Collected data entries
______________________________

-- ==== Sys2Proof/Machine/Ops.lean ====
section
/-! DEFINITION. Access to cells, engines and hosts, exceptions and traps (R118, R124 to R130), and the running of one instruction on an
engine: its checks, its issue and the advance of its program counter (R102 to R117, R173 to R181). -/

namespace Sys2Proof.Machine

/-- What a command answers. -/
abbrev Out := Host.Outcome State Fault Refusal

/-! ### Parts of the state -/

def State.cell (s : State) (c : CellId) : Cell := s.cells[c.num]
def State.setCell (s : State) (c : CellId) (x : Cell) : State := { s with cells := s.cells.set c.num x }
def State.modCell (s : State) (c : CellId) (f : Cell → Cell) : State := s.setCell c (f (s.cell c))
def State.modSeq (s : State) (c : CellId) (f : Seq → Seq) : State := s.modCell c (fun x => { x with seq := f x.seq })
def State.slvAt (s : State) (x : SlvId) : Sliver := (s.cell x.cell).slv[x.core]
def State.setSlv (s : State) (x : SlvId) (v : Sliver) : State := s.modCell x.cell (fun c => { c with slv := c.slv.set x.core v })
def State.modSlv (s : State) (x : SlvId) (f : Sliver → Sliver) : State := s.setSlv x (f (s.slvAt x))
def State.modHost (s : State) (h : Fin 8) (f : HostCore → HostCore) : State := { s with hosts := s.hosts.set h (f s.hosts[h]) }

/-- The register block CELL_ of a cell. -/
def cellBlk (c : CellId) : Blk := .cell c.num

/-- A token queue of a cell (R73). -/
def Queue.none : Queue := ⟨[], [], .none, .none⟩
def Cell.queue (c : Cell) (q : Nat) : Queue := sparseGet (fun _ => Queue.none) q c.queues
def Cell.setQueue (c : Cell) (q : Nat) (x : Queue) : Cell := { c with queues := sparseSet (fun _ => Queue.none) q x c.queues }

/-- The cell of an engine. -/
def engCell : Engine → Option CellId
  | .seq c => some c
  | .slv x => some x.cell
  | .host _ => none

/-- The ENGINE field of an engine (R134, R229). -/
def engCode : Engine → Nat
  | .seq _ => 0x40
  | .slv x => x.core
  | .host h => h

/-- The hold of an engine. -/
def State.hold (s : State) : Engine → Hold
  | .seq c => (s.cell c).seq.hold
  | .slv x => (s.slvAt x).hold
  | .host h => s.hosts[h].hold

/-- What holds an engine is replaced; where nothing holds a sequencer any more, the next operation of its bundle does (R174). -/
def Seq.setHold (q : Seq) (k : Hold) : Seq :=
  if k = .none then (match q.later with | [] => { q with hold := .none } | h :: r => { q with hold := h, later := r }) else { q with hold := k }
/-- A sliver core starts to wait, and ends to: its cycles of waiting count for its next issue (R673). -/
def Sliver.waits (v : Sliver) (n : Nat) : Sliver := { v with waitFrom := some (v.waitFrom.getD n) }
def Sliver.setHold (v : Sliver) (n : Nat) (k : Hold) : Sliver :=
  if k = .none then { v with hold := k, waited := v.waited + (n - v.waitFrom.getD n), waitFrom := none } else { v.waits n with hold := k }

______________________________

◆ **AIM OF THE EXERCISE**: Whenever "issue" occurs in a line of the entries, copy that line.

◆ **RESULT OF THE EXERCISE**:
engine: its checks, its issue and the advance of its program counter (R102 to R117, R173 to R181). -/
/-- A sliver core starts to wait, and ends to: its cycles of waiting count for its next issue (R673). -/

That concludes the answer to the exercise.